Pastoral Notes for Sunday, October 22, 2023

Dear Cornerstone Family,

Two weeks ago, I mentioned my intention to write several brief articles on the complexities and mysteries behind Malachi 1:2-3, “Yet I have loved Jacob but Esau I have hated.” I want to pick up that thread with you today by zeroing in on the biblical doctrine of the love of God. I italicized the words “biblical doctrine” because the love of God is often thought of in one dimensional or sentimentalized ways in our time.

When we hear, “God is love,” it is often assumed we mean that God is an old softy, a grandfather in the sky. He keeps candy in his pocket in case he passes children on the sidewalk and just loves and accepts everyone and everything no matter what. The problem with this notion is it doesn’t faithfully represent––you guessed it––the biblical doctrine of the love of God.

In the year 2000, the long-time professor of New Testament at Trinity Evangelical Divinity School, D.A. Carson, was writing a book on the love of God. After giving himself to the subject for several months, he landed on this title for his book: The Difficult Doctrine of the Love of God. Carson is onto something with that title. When we take the Bible’s teaching on the love of God seriously, we’re immediately confronted with a multifaceted and complex doctrine.

In Carson’s work, he identifies five ways the Bible speaks of God’s love. Today, I want to look at two of them with you.

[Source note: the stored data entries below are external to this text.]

/-- A fault stops an engine, is kept in FAULT and raises EV_ENGINE_FAULT; AUTO_RESTART runs it again; a lockstep mismatch stops both Curator cores. -/
def Obligations.EngineFaults : Prop :=
  (∀ (dt : Nat) (n : Fin 24) (s : State),
    s.coreOn = true →
    2 ≤ n.val →
    s.g (Reg.ENG.STATUS.STATE n.val) = 2 →
    (s.engine n.val).beatAt + 100000000 ≤ s.clock + dt →
    s.gb (Reg.ENG.CTRL.AUTO_RESTART n.val) = false →
    s.gb (Reg.ENG.FAULT.VALID n.val) = false →
    ∃ t : State, exec (.engineStall dt n) s = .next t ∧
      t.g (Reg.ENG.STATUS.STATE n.val) = 4 ∧
      t.gb (Reg.ENG.FAULT.VALID n.val) = true ∧
      t.g (Reg.ENG.FAULT.CAUSE n.val) = 5 ∧
      t.evStatus Ev.engineFault = true) ∧
  (∀ (dt : Nat) (n : Fin 24) (c : EngineCause) (s : State),
    s.coreOn = true →
    s.g (Reg.ENG.STATUS.STATE n.val) = 2 →
    (n.val < 2 ∨ s.gb (Reg.ENG.CTRL.AUTO_RESTART n.val) = false) →
    s.gb (Reg.ENG.FAULT.VALID n.val) = false →
    ∃ t : State, exec (.engineFault dt n c) s = .next t ∧
      t.g (Reg.ENG.STATUS.STATE n.val) = 4 ∧
      t.gb (Reg.ENG.FAULT.VALID n.val) = true ∧
      t.g (Reg.ENG.FAULT.CAUSE n.val) = engineCauseCode c ∧
      t.evStatus Ev.engineFault = true) ∧
  (∀ (dt : Nat) (n : Fin 24) (c : EngineCause) (s : State),
    s.coreOn = true →
    2 ≤ n.val →
    s.g (Reg.ENG.STATUS.STATE n.val) = 2 →
    s.gb (Reg.ENG.CTRL.AUTO_RESTART n.val) = true →
    s.gb (Reg.ENG.CTRL.ENABLE n.val) = true →
    s.gb (Reg.ENG.CTRL.HALT n.val) = false →
    (s.engine n.val).loaded = true →
    (s.engine n.val).restartAt = none →
    s.eccHit (s.engine n.val).copyAddr (s.engine n.val).copyLen = false →
    ∃ t : State, exec (.engineFault dt n c) s = .next t ∧
      t.g (Reg.ENG.STATUS.STATE n.val) = 2 ∧
      t.g (Reg.ENG.STATUS.RESTARTS n.val) = min (s.g (Reg.ENG.STATUS.RESTARTS n.val) + 1) (2 ^ (Reg.ENG.STATUS.RESTARTS n.val).width - 1) ∧
      (t.engine n.val).restartAt = some (s.clock + dt) ∧
      t.evStatus Ev.engineFault = true) ∧
  (∀ (dt : Nat) (s : State),
    s.coreOn = true →
    s.g (Reg.ENG.STATUS.STATE 0) = 2 →
    s.g (Reg.ENG.STATUS.STATE 1) = 2 →
    s.gb (Reg.ENG.FAULT.VALID 0) = false →
    s.gb (Reg.ENG.FAULT.VALID 1) = false →
    ∃ t : State, exec (.lockstepMismatch dt) s = .next t ∧
      t.g (Reg.ENG.STATUS.STATE 0) = 4 ∧
      t.g (Reg.ENG.STATUS.STATE 1) = 4 ∧
      t.gb Reg.ENG.INFO.LOCKSTEP_OK = false ∧
      t.g (Reg.ENG.FAULT.CAUSE 0) = 6 ∧
      t.g (Reg.ENG.FAULT.CAUSE 1) = 6 ∧
      t.evStatus Ev.lockstep = true)

/-- A commit is refused, and SEQ.KEY_STATUS.RESULT set, in the cases of R59; a refused commit changes nothing else. -/
def Obligations.RefusedCommitChangesNothingElse : Prop :=
  (∀ (dt : Nat) (m : Master) (s : State),
    s.coreOn = true →
    s.issues m.val = true →
    m.val ≤ 1 →
    s.gb Reg.SEQ.STATUS.STAGE_VALID = false →
    ∃ t : State, exec (.keystoneCommit dt m) s = .next t ∧
      t.g Reg.SEQ.KEY_STATUS.RESULT = 5 ∧
      t.g Reg.SEQ.KEY_STATUS.HEADS_LEFT = s.g Reg.SEQ.KEY_STATUS.HEADS_LEFT ∧
      (∀ a, a ≠ 0x100B0030 → (a < 0x100A0000 ∨ 0x100B0000 ≤ a) → t.reg a = s.reg a) ∧
      (∀ x, t.byte x = s.byte x) ∧
      t.seq = s.seq) ∧
  (∀ (dt : Nat) (m : Master) (s : State),
    s.coreOn = true →
    s.issues m.val = true →
    m.val ≤ 1 →
    s.gb Reg.SEQ.STATUS.STAGE_VALID = true →
    s.g Reg.SEQ.STATUS.KEY_STATE = 2 →
    ∃ t : State, exec (.keystoneCommit dt m) s = .next t ∧
      t.g Reg.SEQ.KEY_STATUS.RESULT = 6 ∧
      t.g Reg.SEQ.KEY_STATUS.HEADS_LEFT = s.g Reg.SEQ.KEY_STATUS.HEADS_LEFT ∧
      (∀ a, a ≠ 0x100B0030 → (a < 0x100A0000 ∨ 0x100B0000 ≤ a) → t.reg a = s.reg a) ∧
      (∀ x, t.byte x = s.byte x) ∧
      t.seq = s.seq) ∧
  (∀ (dt : Nat) (m : Master) (s : State),
    s.coreOn = true →
    s.issues m.val = true →
    m.val ≤ 1 →
    s.gb Reg.SEQ.STATUS.STAGE_VALID = true →
    s.g Reg.SEQ.STATUS.KEY_STATE ≠ 2 →
    pgPoint (s.page s.stagePage) < s.g Reg.DMC.FSP_STATUS.CURRENT →
    ∃ t : State, exec (.keystoneCommit dt m) s = .next t ∧
      t.g Reg.SEQ.KEY_STATUS.RESULT = 7 ∧
      t.g Reg.SEQ.KEY_STATUS.HEADS_LEFT = s.g Reg.SEQ.KEY_STATUS.HEADS_LEFT ∧
      (∀ a, a ≠ 0x100B0030 → (a < 0x100A0000 ∨ 0x100B0000 ≤ a) → t.reg a = s.reg a) ∧
      (∀ x, t.byte x = s.byte x) ∧
      t.seq = s.seq)

/-- An accepted commit is PENDING and SCHEDULED; CANCEL ends it; at T with no head left it completes and the staged page is live. -/
def Obligations.KeystoneRuns : Prop :=
  (∀ (dt : Nat) (m : Master) (s : State),
    s.coreOn = true →
    s.mayWrite m.val (0x100B002C) = true →
    s.gb Reg.SEQ.STATUS.STAGE_VALID = true →
    s.g Reg.SEQ.STATUS.KEY_STATE ≠ 2 →
    s.g Reg.DMC.FSP_STATUS.CURRENT ≤ pgPoint (s.page s.stagePage) →
    s.gb Reg.SEQ.STATUS.LIVE_VALID = true →
    (s.advance dt).wall < s.keyTime →
    ∃ t : State, exec (.keystoneCommit dt m) s = .next t ∧
      t.g Reg.SEQ.STATUS.KEY_STATE = 1 ∧
      t.g Reg.SEQ.KEY_STATUS.RESULT = 1 ∧
      t.seq.keyT = s.keyTime ∧
      t.gb Reg.SEQ.STATUS.STAGE_VALID = true) ∧
  (∀ (dt : Nat) (m : Master) (s : State),
    s.coreOn = true →
    s.mayWrite m.val (0x100B002C) = true →
    s.g Reg.SEQ.STATUS.KEY_STATE = 1 →
    ∃ t : State, exec (.keystoneCancel dt m) s = .next t ∧
      t.g Reg.SEQ.STATUS.KEY_STATE = 0 ∧
      t.g Reg.SEQ.KEY_STATUS.RESULT = 4 ∧
      t.g Reg.SEQ.STATUS.STAGE_VALID = s.g Reg.SEQ.STATUS.STAGE_VALID) ∧
  (∀ (dt : Nat) (m : Master) (s : State),
    s.coreOn = true →
    s.mayWrite m.val (0x100B002C) = true →
    s.g Reg.SEQ.STATUS.KEY_STATE = 2 →
    ∃ t : State, exec (.keystoneCancel dt m) s = .next t ∧
      t.g Reg.SEQ.STATUS.KEY_STATE = 2 ∧
      t.g Reg.SEQ.KEY_STATUS.RESULT = 6) ∧
  (∀ (dt : Nat) (s : State),
    s.coreOn = true →
    s.g Reg.SEQ.STATUS.KEY_STATE ≠ 0 →
    (s.advance dt).keyReached = true →
    s.keyLeft = [] →
    ∃ t : State, exec (.keystoneTimeReached dt) s = .next t ∧
      t.g Reg.SEQ.STATUS.LIVE_PAGE = s.stagePage ∧
      t.gb Reg.SEQ.STATUS.LIVE_VALID = true ∧
      t.g Reg.SEQ.LIVE_GEN.GENERATION = s.g Reg.SEQ.STAGE_GEN.GENERATION ∧
      t.gb Reg.SEQ.STATUS.STAGE_VALID = false ∧
      t.g Reg.SEQ.STATUS.KEY_STATE = 0 ∧
      t.g Reg.SEQ.KEY_STATUS.RESULT = 3 ∧
      t.evStatus Ev.keystoneDone = true) ∧
  (∀ (dt : Nat) (n : Fin 64) (s : State),
    s.coreOn = true →
    s.g Reg.SEQ.STATUS.KEY_STATE ≠ 0 →
    (s.advance dt).keyReached = true →
    s.keyLeft ≠ [] →
    s.headRuns n.val = false →
    ∃ t : State, exec (.keystoneTimeReached dt) s = .next t ∧
      (if n.val < 32 then t.g Reg.SEQ.KEY_SWITCHED_LO.HEADS else t.g Reg.SEQ.KEY_SWITCHED_HI.HEADS).testBit (n.val % 32) = true ∧
      t.g Reg.SEQ.STATUS.KEY_STATE = s.g Reg.SEQ.STATUS.KEY_STATE ∧
      t.g Reg.SEQ.LIVE_GEN.GENERATION = s.g Reg.SEQ.LIVE_GEN.GENERATION)
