@[simp] theorem State.p_clock (s : State) (f : FRef) (v : Nat) : (s.p f v).clock = s.clock := rfl
@[simp] theorem State.p_pwr (s : State) (f : FRef) (v : Nat) : (s.p f v).pwr = s.pwr := rfl
@[simp] theorem State.p_clk (s : State) (f : FRef) (v : Nat) : (s.p f v).clk = s.clk := rfl
@[simp] theorem State.p_mem (s : State) (f : FRef) (v : Nat) : (s.p f v).mem = s.mem := rfl
@[simp] theorem State.p_eccBad (s : State) (f : FRef) (v : Nat) : (s.p f v).eccBad = s.eccBad := rfl
@[simp] theorem State.p_bus (s : State) (f : FRef) (v : Nat) : (s.p f v).bus = s.bus := rfl
@[simp] theorem State.p_time (s : State) (f : FRef) (v : Nat) : (s.p f v).time = s.time := rfl
@[simp] theorem State.p_evt (s : State) (f : FRef) (v : Nat) : (s.p f v).evt = s.evt := rfl
@[simp] theorem State.p_eng (s : State) (f : FRef) (v : Nat) : (s.p f v).eng = s.eng := rfl
@[simp] theorem State.p_engMem (s : State) (f : FRef) (v : Nat) : (s.p f v).engMem = s.engMem := rfl
@[simp] theorem State.p_pins (s : State) (f : FRef) (v : Nat) : (s.p f v).pins = s.pins := rfl
@[simp] theorem State.p_flash (s : State) (f : FRef) (v : Nat) : (s.p f v).flash = s.flash := rfl
@[simp] theorem State.p_img (s : State) (f : FRef) (v : Nat) : (s.p f v).img = s.img := rfl
@[simp] theorem State.p_seq (s : State) (f : FRef) (v : Nat) : (s.p f v).seq = s.seq := rfl
@[simp] theorem State.p_heads (s : State) (f : FRef) (v : Nat) : (s.p f v).heads = s.heads := rfl
@[simp] theorem State.p_bufs (s : State) (f : FRef) (v : Nat) : (s.p f v).bufs = s.bufs := rfl
@[simp] theorem State.p_srcs (s : State) (f : FRef) (v : Nat) : (s.p f v).srcs = s.srcs := rfl
@[simp] theorem State.p_rel (s : State) (f : FRef) (v : Nat) : (s.p f v).rel = s.rel := rfl
@[simp] theorem State.p_lanes (s : State) (f : FRef) (v : Nat) : (s.p f v).lanes = s.lanes := rfl
@[simp] theorem State.p_dp (s : State) (f : FRef) (v : Nat) : (s.p f v).dp = s.dp := rfl
@[simp] theorem State.p_tzl (s : State) (f : FRef) (v : Nat) : (s.p f v).tzl = s.tzl := rfl
@[simp] theorem State.p_net (s : State) (f : FRef) (v : Nat) : (s.p f v).net = s.net := rfl
@[simp] theorem State.p_dec (s : State) (f : FRef) (v : Nat) : (s.p f v).dec = s.dec := rfl
@[simp] theorem State.p_cap (s : State) (f : FRef) (v : Nat) : (s.p f v).cap = s.cap := rfl
@[simp] theorem State.p_enc (s : State) (f : FRef) (v : Nat) : (s.p f v).enc = s.enc := rfl
@[simp] theorem State.p_tch (s : State) (f : FRef) (v : Nat) : (s.p f v).tch = s.tch := rfl
@[simp] theorem State.p_cus (s : State) (f : FRef) (v : Nat) : (s.p f v).cus = s.cus := rfl
@[simp] theorem State.p_dmc (s : State) (f : FRef) (v : Nat) : (s.p f v).dmc = s.dmc := rfl
@[simp] theorem State.p_boot (s : State) (f : FRef) (v : Nat) : (s.p f v).boot = s.boot := rfl
@[simp] theorem State.p_host (s : State) (f : FRef) (v : Nat) : (s.p f v).host = s.host := rfl
@[simp] theorem State.p_free (s : State) (f : FRef) (v : Nat) : (s.p f v).free = s.free := rfl
@[simp] theorem State.p_pending (s : State) (f : FRef) (v : Nat) : (s.p f v).pending = s.pending := rfl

First, there is the love that the Father, Son, and Holy Spirit have shared for one another from all eternity. Before anything was made, God enjoyed within himself perfect love and communion (John 3:35, 5:20, 14:31). It is this love that is the source from which every other dimension of the love of God flows. The rich love and communion of the Godhead overflows into the work of creation and providence.

Second, there is God’s providential love for everything he made. In and from the love that God enjoys within himself, he created the heavens and the earth. He declared what he made was “good” (Genesis 1:10, 12, 18, 21, 25, 31). Why is creation good? Because it is the fruit of a loving Triune Creator. This is why God cares for every part of creation, even the parts that seem insignificant like lilies of the field and birds of the air (Matthew 6:26-29). When we speak of God’s care, we are speaking of his providence. You see the word provide in the word providence for a reason!

Question 27 of the Heidelberg Catechism beautifully expresses God’s providential love in this way: “The almighty and everywhere present power of God; whereby, as it were, by his hand, he still upholds heaven and earth, with all creatures, and so governs them that herbs and grass, rain and drought, fruitful and barren years, meat and drink, health and sickness, riches and poverty, yea, all things come not by chance, but by his fatherly hand.”